The Goddess was reluctant, for this mortal woman named Vilia simply knew far too much.

She could not risk reviving her, there was a reason they were killing her, but she gave in to him eventually and pulled a Beacon from her golden armoured bosom.

Thus was born the Einherjar Vilia Nou, who would one day be known as the Sakura Vanir, Vak, Goddess of Helheim.

 ________________________________________________

“How does one defeat a God?” Vak repeated the words as she sat up in her borough.

The roots about her greyed and died, the walls exploded and fragments of mud cascaded down only to evaporate as her boots trod down.

She peered upon the continent-spanning forest of Helheim with an icy cold gaze and then turned to look out towards the distant east.

There lay the sea and beyond it the continent of Muspelheim that Authun wished her to see.

After all this time she had awoken once again.

That dream, a summons from the daughter of Feng, called to her.

She mulled it all over inside of her head, for in truth she did not like Authun, all that much.

They fought more often than most, so she really couldn’t say she cared all that much for her, or her mother, for that matter.

When she served in that army way back in the bygone days of their former world Feng hadn’t treated her well but nor had she treated her poorly either, that was the plain truth of it.

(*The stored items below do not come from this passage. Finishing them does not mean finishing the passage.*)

theorem test_hyp_window : Serves (pooled mapped0) ⟨0, 0⟩ ∧ (pooled mapped0).winHit ⟨0, 0⟩ 0 = some 0 ∧ hostReady.winHit ⟨0, 0⟩ 0 = none ∧
    0 = (pooled mapped0).winGpa ⟨0, 0⟩ 0 + (0 - (pooled mapped0).winBase ⟨0, 0⟩ 0) ∧
    (pooled mapped0).fldn (.port ⟨0, 0⟩) F.PRT_WIN_CTL_WTYPE 0 = 0 ∧
    (pooled mapped0).levee .hostPort ((pooled mapped0).hostIdent ⟨0, 0⟩) 0 0 .r = .allow ∧ m2sPerm .memRd = some .r := by unfold Serves; decide

theorem test_hyp_cached_entry : CachedEntry (pooled mapped0) 0 mapped0 := ⟨by decide, by nofun, by decide, by decide, by decide, by decide⟩

/-- The least number of a range passes where 0 does. -/
theorem least_zero (n : Nat) (p : Nat → Bool) (hn : 0 < n) (h : p 0 = true) : (List.range n).find? p = some 0 := by
  obtain ⟨m, rfl⟩ := Nat.exists_eq_succ_of_ne_zero (Nat.ne_of_gt hn)
  rw [List.range_succ_eq_map, List.find?_cons_of_pos h]

theorem test_hyp_tracked : Tracked (pooled mapped0) (PortId.mk 0 0).x (mportOf 2) 0 0 :=
  ⟨least_zero _ _ (by decide) (by decide), least_zero _ _ (by decide) (by decide), by decide, by decide⟩

theorem test_hyp_module_request : (pooled mapped0).dirSets = 0 ∧ KnownMiss (pooled mapped0) 0 ∧ (pooled mapped0).moduleUp (mportOf 2) = true ∧
    mapped0.home = (pooled mapped0).swid ∧ 4 < (pooled mapped0).fld (.port (mportOf 2)) F.PRT_MSTAT_CAP_X := by unfold KnownMiss; decide

theorem test_hyp_home_access : (fabLink 4 1).mode 2 = .f ∧ WType.priv ≠ .sharedHw ∧ LooksUp (fabLink 4 1) 0 :=
  ⟨by decide, by decide, by decide, by nofun, by decide, by decide, by decide, by decide⟩

/-- A miss of the extent cache outstanding for extent 0. -/
def missing : State :=
  { ready with dev := { ready.dev with xlat := { ready.dev.xlat with misses := [(0, { entry := MapEntry.unmapped, waiters := [] })] } } }

theorem test_hyp_windows : hostReady.portExists ⟨0, 0⟩ = true ∧ hostReady.fldn (.port ⟨0, 0⟩) F.PRT_WIN_CTL_LOCK 0 ≠ 1 ∧
    hostReady.winEn ⟨0, 0⟩ 0 = false ∧ hostReady.winOk ⟨0, 0⟩ 0 0 = true ∧ (pooled mapped0).winEn ⟨0, 0⟩ 0 = true ∧
    (put hostReady (.port ⟨0, 0⟩) F.PRT_WIN_CTL_LOCK 1).fldn (.port ⟨0, 0⟩) F.PRT_WIN_CTL_LOCK 0 = 1 ∧
    (Tab.get? missing.dev.xlat.misses 0).isSome = true ∧ missing.dev.xlat.adv = none ∧ missing.dev.xlat.heldMiss = [] := by decide

theorem test_hyp_map_stage : RunsOnDevice ready (hdrTo .root) 0x0100 ∧ ready.dev.xlat.openBuf = some [] ∧
    MapEntry.ofNum (0 : BitVec 128).toNat (fun _ => true) = some MapEntry.unmapped ∧ ready.stageOk 0 MapEntry.unmapped [] = true ∧
    MapEntry.ofNum (7 : BitVec 128).toNat (fun _ => true) = none ∧ RunsOnDevice ready (hdrTo .root) 0x0101 ∧ ready.dev.xlat.adv = none ∧
    ready.dev.mov.hold = none := by unfold RunsOnDevice RunsNow; decide

/-- An advance that runs. -/
def advancing (written : Bool) : State :=
  { ready with dev := { ready.dev with xlat := { ready.dev.xlat with adv := some {
    sealed := [], written, flip := false, since := 0, warned := false, units := [], slots := [] } } } }

theorem test_hyp_advance : (∃ a, (advancing false).dev.xlat.adv = some a ∧ a.written = false ∧ a.warned = false) ∧
    (∃ a, (advancing true).dev.xlat.adv = some a ∧ a.written = true) ∧ (advancing true).oldLive = false ∧ (advancing true).dev.xlat.queued = none ∧
    (advancing false).fld .root F.DEV_EPOCH_WARN_WARN_US ≠ 0 := ⟨⟨_, rfl, rfl, rfl⟩, ⟨_, rfl, rfl⟩, by decide, by decide, by decide⟩

theorem test_hyp_sealed_fill : (Tab.get? missing.dev.xlat.misses 0).isSome = true ∧
    Tab.has ([(0, MapEntry.unmapped)] : Tab MapEntry) 0 = true := by decide

theorem test_hyp_stripe_set : RunsOnDevice ready (hdrTo .root) 0x0102 ∧ ready.ssetOk (ssetWidth 1) 2 [(2, 0), (3, 0)] = true ∧
    ready.ssetOk (ssetWidth 1) 0 [(2, 0), (3, 0)] = false ∧ ready.ssetNamed 0 = false := by unfold RunsOnDevice RunsNow; decide

/-- A bitmap slot of extent 0 in a state, with lines to be read. -/
def copying (st : MovState) (todo : Nat) : State :=
  { pooled moving0 with dev := { (pooled moving0).dev with mov := {
    slots := [(0, { x := 0, state := st, passes := 0, tries := 0, firstDone := false, word := 512, todo, writing := 0, hotLogged := false, stopped := false })]
    marks := [(0, 3)], hold := none } } }

theorem test_hyp_mover : (∃ m, Tab.get? (copying .copy 0).dev.mov.slots 0 = some m ∧ m.stopped = false ∧ m.state = .copy ∧ m.todo = 0 ∧ m.writing = 0 ∧
      m.word = 512) ∧
    (copying .copy 0).movStops = false ∧ (copying .copy 0).linePoisoned 0 = false ∧ (copying .copy 0).holdBusy ⟨[0], 0, true, []⟩ = false :=
  ⟨⟨_, rfl, rfl, rfl, rfl, rfl, rfl⟩, by decide, by decide, by decide⟩

theorem test_hyp_mover_words : (3 : Nat) < 2 ^ 32768 ∧ maskDiff ((copying .copy 0).marksOf 0) ((copying .copy 0).poisonMask 0) ≠ 0 :=
  ⟨Nat.lt_of_lt_of_le (by decide : 3 < 2 ^ 2) (Nat.pow_le_pow_right (by decide) (by decide)), by decide⟩

theorem test_hyp_copy_read : bitOf 1 0 = true ∧ (copying .copy 1).heldAt ((copying .copy 1).entry 0).tgtA 0 = none ∧ (copying .copy 1).setSuspect ((copying .copy 1).cacheSet 0) = false ∧
    ((copying .copy 1).freeTag ⟨1, 0⟩).isSome = true ∧
    (copying .copy 1).place ((copying .copy 1).entry 0).tgtA 0 ≠ .lost ∧
    (copying .copy 1).place ((copying .copy 1).entry 0).tgtB 0 = .module ⟨1, 0⟩ (4 * 2 ^ 21) ∧ (copying .copy 1).mode 1 = .m ∧
    Tracked (copying .copy 1) (XPort.int 6) ⟨1, 0⟩ 0 0 :=
  ⟨by decide, by decide, by decide, by decide +kernel, by decide, by decide, by decide, least_zero _ _ (by decide) (by decide), least_zero _ _ (by decide) (by decide), by decide, by decide⟩

theorem test_hyp_mover_commands : RunsOnDevice ready (hdrTo .root) 0x0103 ∧ RunsOnDevice ready (hdrTo .root) 0x0104 ∧
    Running (running ready 0x0104 none []) 0x0104 none ⟨hdrTo .root, 0x0104, none, []⟩ := by unfold RunsOnDevice RunsNow Running; decide

/-- A hold of the one slot, in a step. -/
def holding (drained : Bool) : State :=
  { copying .hold 0 with dev := { (copying .hold 0).dev with mov := { (copying .hold 0).dev.mov with
    marks := [], hold := some { slots := [0], since := 0, drained, parked := [] } } } }

theorem test_hyp_hold : (copying .copy 0).dev.xlat.adv = none ∧ (copying .copy 0).dev.xlat.queued = none ∧ (copying .copy 0).dev.mov.hold = none ∧
    (copying .copy 0).isFenced (.engine 3) = false ∧ (∃ h, (holding false).dev.mov.hold = some h ∧ h.drained = false ∧ (holding false).holdBusy h = false) ∧
    (∃ m, Tab.get? (holding true).dev.mov.slots 0 = some m ∧ m.state = .hold ∧ m.todo = 0 ∧ m.writing = 0 ∧
      maskDiff ((holding true).marksOf 0) ((holding true).poisonMask m.x) = 0) :=
  ⟨by decide, by decide, by decide, by decide, ⟨_, rfl, rfl, by decide⟩, ⟨_, rfl, rfl, rfl, rfl, by decide⟩⟩

/-! ### Hypotheses of the statements: Floodplain and tracker -/

/-- The queue of a class at an egress holds one packet of one cell. -/
def queued (s : State) (x : XPort) (c : Cell) : State :=
  { s with dev := { s.dev with flood := { s.dev.flood with queues := [(qKey x c.cls, [newPkt c [⟨c, true⟩] true false 0])] } } }

/-- An RMAB cell. -/
def bulk0 : Cell := { cell0 with cls := .rmab }

theorem test_hyp_lossless : hostReady.xDown cell0.ing = false ∧ cell0.cls ≠ .rmab ∧ Taken hostReady cell0 ∧
    hostReady.cellEgress cell0 = some (XPort.int 0, cell0) ∧ cell0.bad = false ∧ hostReady.xDown (XPort.int 0) = false ∧
    Tab.getD hostReady.dev.flood.waiting (qKey cell0.ing cell0.cls) [] = [] ∧ hostReady.fpTotal < hostReady.fld .root F.DEV_FP_PO_PO_THR ∧
    hostReady.fpRoom cell0 false = some true ∧ hostReady.cellEgress { cell0 with dst := .switch 5 } = none := by unfold Taken Comes; decide +kernel

/-- A request cell that this switch is to track, and a fabric port for it. -/
def asked0 : Cell := { cell0 with req := some ⟨.host, .read, 3, 0, 64, none, 0⟩ }

theorem test_hyp_tracked_cell : (withMode ready 3 3).tracksAt (PortId.mk 3 0).x = true ∧ (withMode ready 3 3).mode 3 = .f ∧
    (withMode ready 3 3).cellEgress { asked0 with dst := .here (PortId.mk 3 0).x } = some ((PortId.mk 3 0).x, { asked0 with dst := .here (PortId.mk 3 0).x }) ∧
    hostReady.hasRoom asked0 = false ∧ (withMode ready 3 3).clsRoom .mreq false = some true ∧ (withMode ready 3 3).ortRoom asked0.ing = true ∧
    Tab.freeBelow (withMode ready 3 3).dev.ort.entries 65536 = some 0 ∧ hostReady.cellEgress { asked0 with dst := .switch 5 } = none ∧
    hostReady.isLate { cell0 with cls := .mrsp, answers := true, ort := some (0, 0) } = true ∧ poisonable { cell0 with answers := true, data := true } = true :=
  ⟨by decide +kernel, by decide +kernel, by decide +kernel, by decide +kernel, by decide +kernel, by decide +kernel, least_zero _ _ (by decide +kernel) (by decide +kernel), by decide +kernel, by decide +kernel, by decide +kernel⟩

/-- The Floodplain at its push-out threshold, with an RMAB packet to push out. -/
def full : State :=
  let s := queued hostReady (XPort.int 1) bulk0
  { s with dev := { s.dev with flood := { s.dev.flood with shUsed := [(6, 0x58000)] } } }

theorem test_hyp_push_out : full.fld .root F.DEV_FP_PO_PO_THR ≤ full.fpTotal ∧ full.fpRoom cell0 false = some true ∧ full.spillFrom = some (XPort.int 1) ∧
    youngestIdle (full.queue (XPort.int 1) .rmab) 0 none = some 0 ∧ ((full.queue (XPort.int 1) .rmab)[0]?).isSome = true := by decide

/-- A cell that waits at its ingress. -/
def waiting0 : State :=
  { hostReady with dev := { hostReady.dev with flood := { hostReady.dev.flood with waiting := [(qKey cell0.ing cell0.cls, [.cell cell0])] } } }

theorem test_hyp_waiting_cell : waiting0.nextWaiting cell0.cls = some (qKey cell0.ing cell0.cls) ∧
    Tab.getD waiting0.dev.flood.waiting (qKey cell0.ing cell0.cls) [] = .cell cell0 :: [] ∧ waiting0.xDown (XPort.int 0) = false ∧
    waiting0.fpTotal < waiting0.fld .root F.DEV_FP_PO_PO_THR ∧ waiting0.fpRoom cell0 false = some true ∧ waiting0.waitEgress cell0 = some (XPort.int 0) := by decide +kernel

/-- An RMAB packet whose later cells have not come. -/
def parted : State :=
  { hostReady with dev := { hostReady.dev with flood := { hostReady.dev.flood with
    queues := [(qKey (XPort.int 1) .rmab, [newPkt bulk0 [⟨bulk0, false⟩] false false 0])] } } }

theorem test_hyp_bulk : hostReady.cellEgress bulk0 = some (XPort.int 0, bulk0) ∧ BulkFits hostReady (XPort.int 0) bulk0.cells ∧
    ¬BulkFits full (XPort.int 0) bulk0.cells ∧ full.fpRoom (trimCell bulk0) true = some true ∧ hostReady.dev.flood.dropRest.contains (qKey bulk0.ing .rmab) = false ∧
    Tab.find parted.dev.flood.queues (fun j q => j % 8 == Cls.rmab.num && q.any fun p => p.first.ing == bulk0.ing && !p.complete) =
      some (qKey (XPort.int 1) .rmab, [newPkt bulk0 [⟨bulk0, false⟩] false false 0]) := by unfold BulkFits; decide +kernel

/-- An RMAB packet that has waited for a second. -/
def aged : State := { queued hostReady (XPort.int 1) bulk0 with time := 1000000000 }

theorem test_hyp_aged : (aged.queue (XPort.int 1) .rmab).findIdx?
    (fun q => !q.started && decide (aged.time > q.at_ + aged.fld .root F.DEV_FP_RB_AGE_US * 1000)) = some 0 ∧
    (aged.queue (XPort.int 2) .rmab).findIdx?
    (fun q => !q.started && decide (aged.time > q.at_ + aged.fld .root F.DEV_FP_RB_AGE_US * 1000)) = none := by decide

theorem test_hyp_egress : (hostReady.choose (XPort.int 1) [Cls.mreq].contains).1 = none ∧
    ((queued hostReady (XPort.int 1) cell0).choose (XPort.int 1) [Cls.mreq].contains).1 = some .mreq ∧
    (∀ pt, (XPort.int 1).port? = some pt → hostReady.mode pt.g ≠ .f) ∧ (queued hostReady (XPort.int 1) cell0).anyQueued (XPort.int 1) = true ∧
    (XPort.int 1).port? = none ∧ FirstOf (queued hostReady (XPort.int 1) cell0) .root 2 ∧ Writable ready .root .DEV_FP_CLS_CFG 0 ∧ Writable ready .root .DEV_FP_CLS_SH 6 ∧
    fpLegal ready.clsRes (ready.shMax .rmab) = true ∧ fpLegal (fun _ => 0) 0 = false :=
  ⟨by decide, by decide, (by intro pt h; cases h), by decide, by decide, by unfold FirstOf; decide, by unfold Writable; decide, by unfold Writable; decide, by decide, by decide⟩

/-- R424: an internal port that stalls returns with empty queues. -/
theorem test_internal_stall : (match exec (.egressStall (XPort.int 1)) (queued hostReady (XPort.int 1) cell0) with
    | .next t => (t.anyQueued (XPort.int 1), t.xDown (XPort.int 1), t.dev.ws.safe)
    | _ => (true, true, true)) = (false, false, false) := by decide +kernel

theorem test_hyp_stall : (queued (fabLink 4 3) (groupX 2) cell0).anyQueued (groupX 2) = true ∧ (groupX 2).port? = some ⟨2, 0⟩ ∧
    (queued (fabLink 4 3) (groupX 2) cell0).portExists ⟨2, 0⟩ = true ∧ (queued (fabLink 4 3) (groupX 2) cell0).linkHolds ⟨2, 0⟩ = true ∧
    (queued (fabLink 4 1) (groupX 2) cell0).portExists ⟨2, 0⟩ = true ∧ (queued (fabLink 4 1) (groupX 2) cell0).linkHolds ⟨2, 0⟩ = false ∧
    (queued (fabLink 4 1) (groupX 2) cell0).anyQueued (groupX 2) = true := by decide

/-- A packet of two cells that waits whole, and one whose last cell has not come: the first stays when the link goes down (R347). -/
theorem test_wait_whole : waitWhole [.cell { cell0 with eop := false }, .cell cell0, .cell { cell0 with eop := false }, .out (.cell cell0 (groupX 2))] =
    [.cell { cell0 with eop := false }, .cell cell0, .out (.cell cell0 (groupX 2))] := by decide +kernel

theorem test_hyp_response : (withMode modReady 0 1).xDown (PortId.mk 1 0).x = false ∧ (withMode modReady 0 1).ortNamed ⟨1, 0⟩ 0 0 0 = none ∧
    (tracking (withMode modReady 0 1) entry0).ortNamed ⟨1, 0⟩ 0 0 0 = some (0, entry0) ∧
    Tab.get? (tracking (withMode modReady 0 1) entry0).dev.ort.entries 0 = some entry0 ∧
    entry0.ctx = .fwd (.host ⟨0, 0⟩ 7) := by decide

theorem test_hyp_lost_path : Tab.keep (tracking ready { entry0 with lost := true }).dev.ort.entries (fun _ v => v.isOpen && v.lost) =
    [(0, { entry0 with lost := true })] ∧ { entry0 with isOpen := false }.isOpen = false ∧
    (∀ c ∈ Tab.getD (tracking ready entry0).dev.ws.faults (pathCode .root) [], c.cls ≠ 1) := by decide

theorem test_hyp_notices : (tracking ready { entry0 with isOpen := false, owed := some 3 }).owedHome 0 = some 3 ∧
    ready.linePoisoned 0 = false ∧ PoisonFits ready 0 := ⟨by decide, by decide, by decide, psnBucket 0 * 4, by decide, by decide⟩

/-! ### Hypotheses of the statements: the Reservoir -/

/-- The Reservoir in a different state. -/
def rsvIn (s : State) (f : Rsv → Rsv) : State := { s with dev := { s.dev with rsv := f s.dev.rsv } }

/-- A read of the first line of pool memory by host port 0. -/
def read0 : Acc := {
  origin := .host ⟨0, 0⟩ 7, op := .memRd, mv := .i, gpa := 0, data := 0, mask := 0, wtype := .priv, cmode := 0, epoch := 0, tgt := some (.module 2 3),
  host := none, inst := none }

/-- A clean line. -/
def way0 : Way := { la := 0, dirty := false, pin := false, pu := false, lost := false, data := 5 }

/-- Way 0 of the first line's set holds it, and a set read waits. -/
def cachedLine (y : Way) (a : Acc) (issued : Bool) (arrived : Option Early) : State :=
  rsvIn (pooled mapped0) fun r => { r with ways := [(0, y)], reads := [(0, ⟨a, .all, issued, arrived, false, []⟩)] }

“I don’t know why you’d come to me for help,” She complained, “But still...you said that name?”

Diehurtz.

She couldn’t ignore that utterance from the Goddess of Muspelheim.

She sighed as she pondered just how many cogs might start to move if that seemingly mundane boy re-appeared in the modern day world of Ymir.

“The world is moving whether I involve myself or not, the gods are stirring, it would seem I'm done sleeping."

Her form scattered, she began to turn into a mist upon the wind.

Sakura coloured dust thus swept across the sickly green sea.